[TASK ITEM]: Please copy out the lines in the entries that contain "formatM".

[PROVIDED DATA]:
-- ==== Sys2Proof/Decode.lean ====
section
/-! DEFINITION. The decoder and the encoder of spec/30_encoding.md. Decoding is total on all words (R88): the opcode is
checked first (R87), then the fields (R86); a rejected word is rejected by name. -/

namespace Sys2Proof

/-- Why a word is no command (30_encoding R86, R87). -/
inductive IllegalWord where
  /-- The opcode is not in R85's table: ILLEGAL_OPCODE (R87). -/
  | opcode
  /-- An unused field or a selector bit is set, or a selector or control register number is undefined: ILLEGAL_FIELD (R86). -/
  | field
deriving DecidableEq, Repr

/-- The 49 defined opcodes, by the mnemonic of R85. -/
inductive Opcode where
  | nop
  | movv
  | const
  | lix
  | ldv
  | stv
  | ldx
  | stx
  | not
  | and
  | or
  | xor
  | shl
  | shr
  | sar
  | shli
  | shri
  | sari
  | clz
  | add
  | sub
  | neg
  | abs
  | nabs
  | isneg
  | cmp
  | ucmp
  | min
  | max
  | umul
  | udiv
  | mul
  | div
  | mod
  | sqrt
  | rsqrt
  | floor
  | ceil
  | round
  | fmt
  | fmtd
  | fmtparse
  | parse
  | fromint
  | toint
  | fromf
  | tof
  | csrr
  | csrw
deriving DecidableEq, Repr

namespace Opcode

/-- The opcode byte (30_encoding R85). -/
def code : Opcode → BitVec 8
  | .nop => 0x00#8
  | .movv => 0x01#8
  | .const => 0x02#8
  | .lix => 0x03#8
  | .ldv => 0x10#8
  | .stv => 0x11#8
  | .ldx => 0x12#8
  | .stx => 0x13#8
  | .not => 0x20#8
  | .and => 0x21#8
  | .or => 0x22#8
  | .xor => 0x23#8
  | .shl => 0x24#8
  | .shr => 0x25#8
  | .sar => 0x26#8
  | .shli => 0x27#8
  | .shri => 0x28#8
  | .sari => 0x29#8
  | .clz => 0x2A#8
  | .add => 0x30#8
  | .sub => 0x31#8
  | .neg => 0x32#8
  | .abs => 0x33#8
  | .nabs => 0x34#8
  | .isneg => 0x35#8
  | .cmp => 0x36#8
  | .ucmp => 0x37#8
  | .min => 0x38#8
  | .max => 0x39#8
  | .umul => 0x40#8
  | .udiv => 0x41#8
  | .mul => 0x42#8
  | .div => 0x43#8
  | .mod => 0x44#8
  | .sqrt => 0x48#8
  | .rsqrt => 0x49#8
  | .floor => 0x50#8
  | .ceil => 0x51#8
  | .round => 0x52#8
  | .fmt => 0x60#8
  | .fmtd => 0x61#8
  | .fmtparse => 0x62#8
  | .parse => 0x68#8
  | .fromint => 0x70#8
  | .toint => 0x71#8
  | .fromf => 0x72#8
  | .tof => 0x73#8
  | .csrr => 0x7E#8
  | .csrw => 0x7F#8

/-- Every defined opcode, in R85's order. -/
def all : List Opcode :=
  [.nop, .movv, .const, .lix, .ldv, .stv, .ldx, .stx, .not, .and,
   .or, .xor, .shl, .shr, .sar, .shli, .shri, .sari, .clz, .add,
   .sub, .neg, .abs, .nabs, .isneg, .cmp, .ucmp, .min, .max, .umul,
   .udiv, .mul, .div, .mod, .sqrt, .rsqrt, .floor, .ceil, .round, .fmt,
   .fmtd, .fmtparse, .parse, .fromint, .toint, .fromf, .tof, .csrr, .csrw]

/-- The opcode an opcode byte stands for, if it is defined (30_encoding R87). -/
def ofCode (c : BitVec 8) : Option Opcode :=
  all.find? fun o => o.code == c

end Opcode

/-- The opcode of a command. -/
def Instr.opcode : Instr → Opcode
  | .nop => .nop
  | .movv .. => .movv
  | .const .. => .const
  | .lix .. => .lix
  | .ldv .. => .ldv
  | .stv .. => .stv
  | .ldx .. => .ldx
  | .stx .. => .stx
  | .not .. => .not
  | .and .. => .and
  | .or .. => .or
  | .xor .. => .xor
  | .shl .. => .shl
  | .shr .. => .shr
  | .sar .. => .sar
  | .shli .. => .shli
  | .shri .. => .shri
  | .sari .. => .sari
  | .clz .. => .clz
  | .add .. => .add
  | .sub .. => .sub
  | .neg .. => .neg
  | .abs .. => .abs
  | .nabs .. => .nabs
  | .isneg .. => .isneg
  | .cmp .. => .cmp
  | .ucmp .. => .ucmp
  | .min .. => .min
  | .max .. => .max
  | .umul .. => .umul
  | .udiv .. => .udiv
  | .mul .. => .mul
  | .div .. => .div
  | .mod .. => .mod
  | .sqrt .. => .sqrt
  | .rsqrt .. => .rsqrt
  | .floor .. => .floor
  | .ceil .. => .ceil
  | .round .. => .round
  | .fmt .. => .fmt
  | .fmtd .. => .fmtd
  | .fmtparse .. => .fmtparse
  | .parse .. => .parse
  | .fromint .. => .fromint
  | .toint .. => .toint
  | .fromf .. => .fromf
  | .tof .. => .tof
  | .csrr .. => .csrr
  | .csrw .. => .csrw

/-- The name a half selector bit stands for (30_encoding R84); imm8[7:1] of CLZ and UDIV must be 0 (R86). -/
def Half.ofSel (n : BitVec 8) : Option Half :=
  if n = 0 then some .lo else if n = 1 then some .hi else none

/-- The selector of a half. -/
def Half.sel : Half → BitVec 8
  | .lo => 0
  | .hi => 1

/-- UMUL's selector: bit 0 picks the half of V[a], bit 1 the half of V[b]; imm8[7:2] must be 0 (43_muldiv R161, 30_encoding R86). -/
def umulHalves (n : BitVec 8) : Option (Half × Half) :=
  if n = 0 then some (.lo, .lo) else if n = 1 then some (.hi, .lo)
  else if n = 2 then some (.lo, .hi) else if n = 3 then some (.hi, .hi) else none

/-- UMUL's selector for the halves of V[a] and V[b] (43_muldiv R161). -/
def umulSel (ha hb : Half) : BitVec 8 := ha.sel + 2 * hb.sel

/-- CONST's selector k, 0 to 4 (40_move_memory R102). -/
def ConstName.k : ConstName → BitVec 8
  | .zero => 0
  | .one => 1
  | .smallest => 2
  | .min => 3
  | .max => 4

/-- The constant that k names; k of 5 or more names none (40_move_memory R102, 30_encoding R86). -/
def ConstName.ofK (n : BitVec 8) : Option ConstName :=
  [ConstName.zero, .one, .smallest, .min, .max].find? fun c => c.k == n

/-- The number of a control register (10_state R27). -/
def Csr.number : Csr → BitVec 8
  | .cfg => 0x00
  | .status => 0x01
  | .dpchar => 0x02
  | .fmtctl => 0x03
  | .fmtwidth => 0x04
  | .fmtprec => 0x05
  | .fault => 0x08
  | .fcmd => 0x09
  | .faddr => 0x0A

/-- The control register a number names; 0x06, 0x07 and 0x0B to 0xFF are undefined (10_state R27). -/
def Csr.ofNumber (n : BitVec 8) : Option Csr :=
  [Csr.cfg, .status, .dpchar, .fmtctl, .fmtwidth, .fmtprec, .fault, .fcmd, .faddr].find? fun c => c.number == n

/-! The fields of formats R, M and I (30_encoding R81 to R83). -/

/-- w[31:24], the opcode byte of every format (30_encoding R80). -/
def fieldOp (w : Command) : BitVec 8 := w.extractLsb' 24 8

/-- w[23:20]. -/
def fieldD (w : Command) : BitVec 4 := w.extractLsb' 20 4

/-- w[19:16]. -/
def fieldA (w : Command) : BitVec 4 := w.extractLsb' 16 4

/-- w[15:12]. -/
def fieldB (w : Command) : BitVec 4 := w.extractLsb' 12 4

/-- w[11:8]. -/
def fieldC (w : Command) : BitVec 4 := w.extractLsb' 8 4

/-- w[7:0]. -/
def fieldImm8 (w : Command) : BitVec 8 := w.extractLsb' 0 8

/-- w[15:0], off16 of format M and imm16 of format I. -/
def fieldImm16 (w : Command) : BitVec 16 := w.extractLsb' 0 16

/-- The command a word of opcode o stands for, or none when a field check of 30_encoding R86 fails. -/
def decodeFields (o : Opcode) (w : Command) : Option Instr :=
  match o with
  | .nop => if fieldD w = 0 ∧ fieldA w = 0 ∧ fieldB w = 0 ∧ fieldC w = 0 ∧ fieldImm8 w = 0 then some .nop else none
  | .movv => if fieldB w = 0 ∧ fieldC w = 0 ∧ fieldImm8 w = 0 then some (.movv (fieldD w) (fieldA w)) else none
  | .const => if fieldA w = 0 ∧ fieldB w = 0 ∧ fieldC w = 0 then (ConstName.ofK (fieldImm8 w)).map (.const (fieldD w)) else none
  | .lix => if fieldA w = 0 then some (.lix (fieldD w) (fieldImm16 w)) else none
  | .ldv => some (.ldv (fieldD w) (fieldA w) (fieldImm16 w))
  | .stv => some (.stv (fieldD w) (fieldA w) (fieldImm16 w))
  | .ldx => some (.ldx (fieldD w) (fieldA w) (fieldImm16 w))
  | .stx => some (.stx (fieldD w) (fieldA w) (fieldImm16 w))
  | .not => if fieldB w = 0 ∧ fieldC w = 0 ∧ fieldImm8 w = 0 then some (.not (fieldD w) (fieldA w)) else none
  | .and => if fieldC w = 0 ∧ fieldImm8 w = 0 then some (.and (fieldD w) (fieldA w) (fieldB w)) else none
  | .or => if fieldC w = 0 ∧ fieldImm8 w = 0 then some (.or (fieldD w) (fieldA w) (fieldB w)) else none
  | .xor => if fieldC w = 0 ∧ fieldImm8 w = 0 then some (.xor (fieldD w) (fieldA w) (fieldB w)) else none
  | .shl => if fieldC w = 0 ∧ fieldImm8 w = 0 then some (.shl (fieldD w) (fieldA w) (fieldB w)) else none
  | .shr => if fieldC w = 0 ∧ fieldImm8 w = 0 then some (.shr (fieldD w) (fieldA w) (fieldB w)) else none
  | .sar => if fieldC w = 0 ∧ fieldImm8 w = 0 then some (.sar (fieldD w) (fieldA w) (fieldB w)) else none
  | .shli => if fieldB w = 0 ∧ fieldC w = 0 then some (.shli (fieldD w) (fieldA w) (fieldImm8 w)) else none
  | .shri => if fieldB w = 0 ∧ fieldC w = 0 then some (.shri (fieldD w) (fieldA w) (fieldImm8 w)) else none
  | .sari => if fieldB w = 0 ∧ fieldC w = 0 then some (.sari (fieldD w) (fieldA w) (fieldImm8 w)) else none
  | .clz => if fieldB w = 0 ∧ fieldC w = 0 then (Half.ofSel (fieldImm8 w)).map (.clz (fieldD w) (fieldA w)) else none
  | .add => if fieldC w = 0 ∧ fieldImm8 w = 0 then some (.add (fieldD w) (fieldA w) (fieldB w)) else none
  | .sub => if fieldC w = 0 ∧ fieldImm8 w = 0 then some (.sub (fieldD w) (fieldA w) (fieldB w)) else none
  | .neg => if fieldB w = 0 ∧ fieldC w = 0 ∧ fieldImm8 w = 0 then some (.neg (fieldD w) (fieldA w)) else none
  | .abs => if fieldB w = 0 ∧ fieldC w = 0 ∧ fieldImm8 w = 0 then some (.abs (fieldD w) (fieldA w)) else none
  | .nabs => if fieldB w = 0 ∧ fieldC w = 0 ∧ fieldImm8 w = 0 then some (.nabs (fieldD w) (fieldA w)) else none
  | .isneg => if fieldB w = 0 ∧ fieldC w = 0 ∧ fieldImm8 w = 0 then some (.isneg (fieldD w) (fieldA w)) else none
  | .cmp => if fieldC w = 0 ∧ fieldImm8 w = 0 then some (.cmp (fieldD w) (fieldA w) (fieldB w)) else none
  | .ucmp => if fieldC w = 0 ∧ fieldImm8 w = 0 then some (.ucmp (fieldD w) (fieldA w) (fieldB w)) else none
  | .min => if fieldC w = 0 ∧ fieldImm8 w = 0 then some (.min (fieldD w) (fieldA w) (fieldB w)) else none
  | .max => if fieldC w = 0 ∧ fieldImm8 w = 0 then some (.max (fieldD w) (fieldA w) (fieldB w)) else none
  | .umul => if fieldC w = 0 then (umulHalves (fieldImm8 w)).map fun h => .umul (fieldD w) (fieldA w) (fieldB w) h.1 h.2 else none
  | .udiv => if fieldC w = 0 then (Half.ofSel (fieldImm8 w)).map (.udiv (fieldD w) (fieldA w) (fieldB w)) else none
  | .mul => if fieldC w = 0 ∧ fieldImm8 w = 0 then some (.mul (fieldD w) (fieldA w) (fieldB w)) else none
  | .div => if fieldC w = 0 ∧ fieldImm8 w = 0 then some (.div (fieldD w) (fieldA w) (fieldB w)) else none
  | .mod => if fieldC w = 0 ∧ fieldImm8 w = 0 then some (.mod (fieldD w) (fieldA w) (fieldB w)) else none
  | .sqrt => if fieldB w = 0 ∧ fieldC w = 0 ∧ fieldImm8 w = 0 then some (.sqrt (fieldD w) (fieldA w)) else none
  | .rsqrt => if fieldB w = 0 ∧ fieldC w = 0 ∧ fieldImm8 w = 0 then some (.rsqrt (fieldD w) (fieldA w)) else none
  | .floor => if fieldB w = 0 ∧ fieldC w = 0 ∧ fieldImm8 w = 0 then some (.floor (fieldD w) (fieldA w)) else none
  | .ceil => if fieldB w = 0 ∧ fieldC w = 0 ∧ fieldImm8 w = 0 then some (.ceil (fieldD w) (fieldA w)) else none
  | .round => if fieldB w = 0 ∧ fieldC w = 0 ∧ fieldImm8 w = 0 then some (.round (fieldD w) (fieldA w)) else none
  | .fmt => if fieldImm8 w = 0 then some (.fmt (fieldD w) (fieldA w) (fieldB w) (fieldC w)) else none
  | .fmtd => if fieldImm8 w = 0 then some (.fmtd (fieldD w) (fieldA w) (fieldB w) (fieldC w)) else none
  | .fmtparse => if fieldD w = 0 ∧ fieldB w = 0 ∧ fieldC w = 0 ∧ fieldImm8 w = 0 then some (.fmtparse (fieldA w)) else none
  | .parse => if fieldC w = 0 ∧ fieldImm8 w = 0 then some (.parse (fieldD w) (fieldA w) (fieldB w)) else none
  | .fromint => if fieldB w = 0 ∧ fieldC w = 0 ∧ fieldImm8 w = 0 then some (.fromint (fieldD w) (fieldA w)) else none
  | .toint => if fieldB w = 0 ∧ fieldC w = 0 ∧ fieldImm8 w = 0 then some (.toint (fieldD w) (fieldA w)) else none
  | .fromf => if fieldB w = 0 ∧ fieldC w = 0 ∧ fieldImm8 w = 0 then some (.fromf (fieldD w) (fieldA w)) else none
  | .tof => if fieldB w = 0 ∧ fieldC w = 0 ∧ fieldImm8 w = 0 then some (.tof (fieldD w) (fieldA w)) else none
  | .csrr => if fieldA w = 0 ∧ fieldB w = 0 ∧ fieldC w = 0 then (Csr.ofNumber (fieldImm8 w)).map (.csrr (fieldD w)) else none
  | .csrw => if fieldD w = 0 ∧ fieldB w = 0 ∧ fieldC w = 0 then ((Csr.ofNumber (fieldImm8 w)).filter (·.writable)).map (.csrw · (fieldA w)) else none

/-- The decoder: total on all 2^32 words (30_encoding R88), opcode first (R87), then fields (R86). -/
def decode (w : Command) : Except IllegalWord Instr :=
  match Opcode.ofCode (fieldOp w) with
  | none => .error .opcode
  | some o =>
    match decodeFields o w with
    | none => .error .field
    | some i => .ok i

/-- A word of format R (30_encoding R81). -/
def formatR (o : Opcode) (d a b c : BitVec 4) (imm8 : BitVec 8) : Command :=
  o.code ++ d ++ a ++ b ++ c ++ imm8

/-- A word of format M, and with a = 0 of format I (30_encoding R82, R83). -/
def formatM (o : Opcode) (d a : BitVec 4) (imm16 : BitVec 16) : Command :=
  o.code ++ d ++ a ++ imm16

/-- The word of a command (30_encoding R85): unused fields are 0 (R86). -/
def encode : Instr → Command
  | .nop => formatR .nop 0 0 0 0 0
  | .movv d a => formatR .movv d a 0 0 0
  | .const d k => formatR .const d 0 0 0 k.k
  | .lix d imm => formatM .lix d 0 imm
  | .ldv d a off => formatM .ldv d a off
  | .stv d a off => formatM .stv d a off
  | .ldx d a off => formatM .ldx d a off
  | .stx d a off => formatM .stx d a off
  | .not d a => formatR .not d a 0 0 0
  | .and d a b => formatR .and d a b 0 0
  | .or d a b => formatR .or d a b 0 0
  | .xor d a b => formatR .xor d a b 0 0
  | .shl d a b => formatR .shl d a b 0 0
  | .shr d a b => formatR .shr d a b 0 0
  | .sar d a b => formatR .sar d a b 0 0
  | .shli d a n => formatR .shli d a 0 0 n
  | .shri d a n => formatR .shri d a 0 0 n
  | .sari d a n => formatR .sari d a 0 0 n
  | .clz d a h => formatR .clz d a 0 0 h.sel
  | .add d a b => formatR .add d a b 0 0
  | .sub d a b => formatR .sub d a b 0 0
  | .neg d a => formatR .neg d a 0 0 0
  | .abs d a => formatR .abs d a 0 0 0
  | .nabs d a => formatR .nabs d a 0 0 0
  | .isneg d a => formatR .isneg d a 0 0 0
  | .cmp d a b => formatR .cmp d a b 0 0
  | .ucmp d a b => formatR .ucmp d a b 0 0
  | .min d a b => formatR .min d a b 0 0
  | .max d a b => formatR .max d a b 0 0
  | .umul d a b ha hb => formatR .umul d a b 0 (umulSel ha hb)
  | .udiv d a b h => formatR .udiv d a b 0 h.sel
  | .mul d a b => formatR .mul d a b 0 0
  | .div d a b => formatR .div d a b 0 0
  | .mod d a b => formatR .mod d a b 0 0
  | .sqrt d a => formatR .sqrt d a 0 0 0
  | .rsqrt d a => formatR .rsqrt d a 0 0 0
  | .floor d a => formatR .floor d a 0 0 0
  | .ceil d a => formatR .ceil d a 0 0 0
  | .round d a => formatR .round d a 0 0 0
  | .fmt d a b c => formatR .fmt d a b c 0
  | .fmtd d a b c => formatR .fmtd d a b c 0
  | .fmtparse a => formatR .fmtparse 0 a 0 0 0
  | .parse d a b => formatR .parse d a b 0 0
  | .fromint d a => formatR .fromint d a 0 0 0
  | .toint d a => formatR .toint d a 0 0 0
  | .fromf d a => formatR .fromf d a 0 0 0
  | .tof d a => formatR .tof d a 0 0 0
  | .csrr d c => formatR .csrr d 0 0 0 c.number
  | .csrw c a => formatR .csrw 0 a 0 0 c.number

/-- The command the decoder reads from an instruction whose bits are w (nbits of them, the bits above are 0). A command is
one whole 32-bit word, so there is no byte order to lay out (30_encoding R80). -/
def decodeTableWord (nbits w : Nat) : Option Instr :=
  match decode (BitVec.ofNat 32 (w % 2 ^ nbits)) with
  | .ok i => some i
  | .error _ => none

end Sys2Proof
end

[REPLY]:
def formatM (o : Opcode) (d a : BitVec 4) (imm16 : BitVec 16) : Command :=
  | .lix d imm => formatM .lix d 0 imm
  | .ldv d a off => formatM .ldv d a off
  | .stv d a off => formatM .stv d a off
  | .ldx d a off => formatM .ldx d a off
  | .stx d a off => formatM .stx d a off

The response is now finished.